The task:
Look through the data below for the line with "s.callback := by cases c <;> rfl", and transcribe it exactly together with each line after it up to and including the line with "s.between := by cases c <;> rfl". Give nothing else.

Input records:
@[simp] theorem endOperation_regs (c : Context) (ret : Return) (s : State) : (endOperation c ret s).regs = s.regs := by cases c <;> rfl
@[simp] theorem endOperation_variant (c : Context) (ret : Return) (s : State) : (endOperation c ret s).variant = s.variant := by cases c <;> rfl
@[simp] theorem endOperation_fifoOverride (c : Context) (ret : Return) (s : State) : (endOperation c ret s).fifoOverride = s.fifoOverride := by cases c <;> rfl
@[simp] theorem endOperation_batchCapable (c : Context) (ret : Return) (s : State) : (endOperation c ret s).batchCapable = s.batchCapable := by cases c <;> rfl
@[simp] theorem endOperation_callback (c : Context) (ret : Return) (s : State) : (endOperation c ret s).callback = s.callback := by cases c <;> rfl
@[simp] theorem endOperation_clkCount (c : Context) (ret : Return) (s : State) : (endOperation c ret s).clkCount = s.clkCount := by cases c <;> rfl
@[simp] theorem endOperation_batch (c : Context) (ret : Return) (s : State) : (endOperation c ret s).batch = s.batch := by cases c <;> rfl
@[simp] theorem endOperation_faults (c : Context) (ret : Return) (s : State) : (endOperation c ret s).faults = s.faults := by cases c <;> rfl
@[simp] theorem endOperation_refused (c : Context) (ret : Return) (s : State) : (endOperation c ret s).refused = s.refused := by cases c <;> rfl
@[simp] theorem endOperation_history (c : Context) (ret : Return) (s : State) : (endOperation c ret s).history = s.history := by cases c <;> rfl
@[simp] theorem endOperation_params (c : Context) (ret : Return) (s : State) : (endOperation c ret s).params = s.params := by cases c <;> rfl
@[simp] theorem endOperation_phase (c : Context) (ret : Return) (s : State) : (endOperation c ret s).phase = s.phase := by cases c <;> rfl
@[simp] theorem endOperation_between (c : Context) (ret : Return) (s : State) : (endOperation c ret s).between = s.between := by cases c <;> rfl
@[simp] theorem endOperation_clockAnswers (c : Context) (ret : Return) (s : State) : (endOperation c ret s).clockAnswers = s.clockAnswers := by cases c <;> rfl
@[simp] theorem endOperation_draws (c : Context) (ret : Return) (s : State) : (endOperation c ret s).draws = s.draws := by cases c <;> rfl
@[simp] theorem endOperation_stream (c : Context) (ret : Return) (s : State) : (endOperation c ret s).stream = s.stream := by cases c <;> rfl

---

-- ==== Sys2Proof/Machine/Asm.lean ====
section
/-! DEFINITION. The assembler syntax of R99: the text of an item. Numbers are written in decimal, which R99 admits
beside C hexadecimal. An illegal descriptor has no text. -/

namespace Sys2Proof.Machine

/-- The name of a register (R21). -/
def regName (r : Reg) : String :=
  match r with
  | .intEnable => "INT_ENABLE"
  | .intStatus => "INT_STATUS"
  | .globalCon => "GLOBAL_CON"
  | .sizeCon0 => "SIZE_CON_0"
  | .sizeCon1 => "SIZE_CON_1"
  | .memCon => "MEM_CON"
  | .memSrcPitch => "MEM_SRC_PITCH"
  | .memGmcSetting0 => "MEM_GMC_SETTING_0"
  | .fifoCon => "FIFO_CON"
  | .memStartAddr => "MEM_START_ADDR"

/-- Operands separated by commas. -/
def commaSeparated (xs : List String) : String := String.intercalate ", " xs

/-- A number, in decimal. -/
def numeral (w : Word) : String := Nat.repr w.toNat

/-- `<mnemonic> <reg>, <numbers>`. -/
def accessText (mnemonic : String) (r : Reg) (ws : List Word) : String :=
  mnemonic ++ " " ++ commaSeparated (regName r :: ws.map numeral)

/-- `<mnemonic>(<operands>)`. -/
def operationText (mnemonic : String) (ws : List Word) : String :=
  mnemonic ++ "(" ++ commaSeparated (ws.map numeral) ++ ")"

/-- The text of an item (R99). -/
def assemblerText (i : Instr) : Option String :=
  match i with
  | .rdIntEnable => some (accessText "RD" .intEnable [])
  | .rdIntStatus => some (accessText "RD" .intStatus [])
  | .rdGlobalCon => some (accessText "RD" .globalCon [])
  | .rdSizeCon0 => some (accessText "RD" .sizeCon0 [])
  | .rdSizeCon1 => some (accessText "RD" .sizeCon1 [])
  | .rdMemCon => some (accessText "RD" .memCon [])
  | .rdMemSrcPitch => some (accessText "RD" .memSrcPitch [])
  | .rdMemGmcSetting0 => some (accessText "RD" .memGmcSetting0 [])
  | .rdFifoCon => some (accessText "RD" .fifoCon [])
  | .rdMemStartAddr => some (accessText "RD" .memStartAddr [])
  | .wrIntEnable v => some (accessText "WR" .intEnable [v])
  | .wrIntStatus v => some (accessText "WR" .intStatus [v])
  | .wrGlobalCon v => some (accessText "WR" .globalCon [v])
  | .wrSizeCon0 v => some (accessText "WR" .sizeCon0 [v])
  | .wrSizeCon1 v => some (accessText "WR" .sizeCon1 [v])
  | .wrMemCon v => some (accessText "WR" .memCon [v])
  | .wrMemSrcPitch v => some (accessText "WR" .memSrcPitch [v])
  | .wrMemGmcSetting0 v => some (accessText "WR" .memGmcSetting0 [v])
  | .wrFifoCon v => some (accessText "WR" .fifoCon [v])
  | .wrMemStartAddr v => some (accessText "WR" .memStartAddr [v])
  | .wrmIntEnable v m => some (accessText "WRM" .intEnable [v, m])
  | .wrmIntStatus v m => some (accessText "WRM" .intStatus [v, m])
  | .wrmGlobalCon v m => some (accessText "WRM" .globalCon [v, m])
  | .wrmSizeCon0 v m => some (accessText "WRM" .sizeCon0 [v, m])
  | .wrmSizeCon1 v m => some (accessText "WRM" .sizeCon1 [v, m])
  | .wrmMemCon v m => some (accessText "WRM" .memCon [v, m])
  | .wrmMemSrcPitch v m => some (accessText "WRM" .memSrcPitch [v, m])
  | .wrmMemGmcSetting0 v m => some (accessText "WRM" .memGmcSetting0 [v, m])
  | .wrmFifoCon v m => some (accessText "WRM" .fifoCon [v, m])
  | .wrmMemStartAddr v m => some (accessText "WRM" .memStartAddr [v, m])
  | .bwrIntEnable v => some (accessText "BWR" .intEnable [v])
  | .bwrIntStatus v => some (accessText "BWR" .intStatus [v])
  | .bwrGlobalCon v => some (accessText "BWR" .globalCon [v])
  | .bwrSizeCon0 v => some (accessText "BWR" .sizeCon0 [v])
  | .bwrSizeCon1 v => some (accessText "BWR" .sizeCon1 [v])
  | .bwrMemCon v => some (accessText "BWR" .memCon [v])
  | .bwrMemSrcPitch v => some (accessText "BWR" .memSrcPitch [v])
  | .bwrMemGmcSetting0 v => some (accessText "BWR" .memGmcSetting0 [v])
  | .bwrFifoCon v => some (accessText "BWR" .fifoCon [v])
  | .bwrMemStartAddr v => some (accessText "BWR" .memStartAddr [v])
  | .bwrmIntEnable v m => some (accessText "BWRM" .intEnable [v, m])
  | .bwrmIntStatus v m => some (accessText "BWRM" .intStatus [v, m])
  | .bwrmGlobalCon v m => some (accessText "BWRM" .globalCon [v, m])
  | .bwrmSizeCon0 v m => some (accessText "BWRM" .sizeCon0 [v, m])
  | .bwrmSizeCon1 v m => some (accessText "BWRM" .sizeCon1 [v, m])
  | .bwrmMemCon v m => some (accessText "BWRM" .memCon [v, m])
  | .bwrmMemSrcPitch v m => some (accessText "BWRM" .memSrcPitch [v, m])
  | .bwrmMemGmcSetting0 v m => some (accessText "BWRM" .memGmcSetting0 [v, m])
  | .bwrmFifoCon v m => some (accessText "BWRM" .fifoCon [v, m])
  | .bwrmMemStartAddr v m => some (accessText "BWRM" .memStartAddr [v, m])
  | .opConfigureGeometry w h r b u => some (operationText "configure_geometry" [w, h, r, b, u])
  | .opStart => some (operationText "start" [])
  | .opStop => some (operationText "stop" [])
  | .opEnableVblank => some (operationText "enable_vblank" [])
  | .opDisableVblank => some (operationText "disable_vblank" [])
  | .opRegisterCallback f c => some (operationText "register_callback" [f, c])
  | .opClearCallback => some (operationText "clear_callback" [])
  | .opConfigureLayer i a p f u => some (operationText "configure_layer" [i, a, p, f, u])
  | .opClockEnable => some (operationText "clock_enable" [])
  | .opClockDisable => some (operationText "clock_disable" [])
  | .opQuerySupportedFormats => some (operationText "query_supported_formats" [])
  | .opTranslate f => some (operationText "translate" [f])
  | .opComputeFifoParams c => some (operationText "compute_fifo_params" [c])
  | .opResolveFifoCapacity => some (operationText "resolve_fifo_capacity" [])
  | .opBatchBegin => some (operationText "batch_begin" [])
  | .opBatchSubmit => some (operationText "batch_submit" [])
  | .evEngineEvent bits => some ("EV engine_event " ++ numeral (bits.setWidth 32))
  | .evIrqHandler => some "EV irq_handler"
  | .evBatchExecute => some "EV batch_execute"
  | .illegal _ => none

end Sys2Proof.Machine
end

Worked solution:
@[simp] theorem endOperation_callback (c : Context) (ret : Return) (s : State) : (endOperation c ret s).callback = s.callback := by cases c <;> rfl
@[simp] theorem endOperation_clkCount (c : Context) (ret : Return) (s : State) : (endOperation c ret s).clkCount = s.clkCount := by cases c <;> rfl
@[simp] theorem endOperation_batch (c : Context) (ret : Return) (s : State) : (endOperation c ret s).batch = s.batch := by cases c <;> rfl
@[simp] theorem endOperation_faults (c : Context) (ret : Return) (s : State) : (endOperation c ret s).faults = s.faults := by cases c <;> rfl
@[simp] theorem endOperation_refused (c : Context) (ret : Return) (s : State) : (endOperation c ret s).refused = s.refused := by cases c <;> rfl
@[simp] theorem endOperation_history (c : Context) (ret : Return) (s : State) : (endOperation c ret s).history = s.history := by cases c <;> rfl
@[simp] theorem endOperation_params (c : Context) (ret : Return) (s : State) : (endOperation c ret s).params = s.params := by cases c <;> rfl
@[simp] theorem endOperation_phase (c : Context) (ret : Return) (s : State) : (endOperation c ret s).phase = s.phase := by cases c <;> rfl
@[simp] theorem endOperation_between (c : Context) (ret : Return) (s : State) : (endOperation c ret s).between = s.between := by cases c <;> rfl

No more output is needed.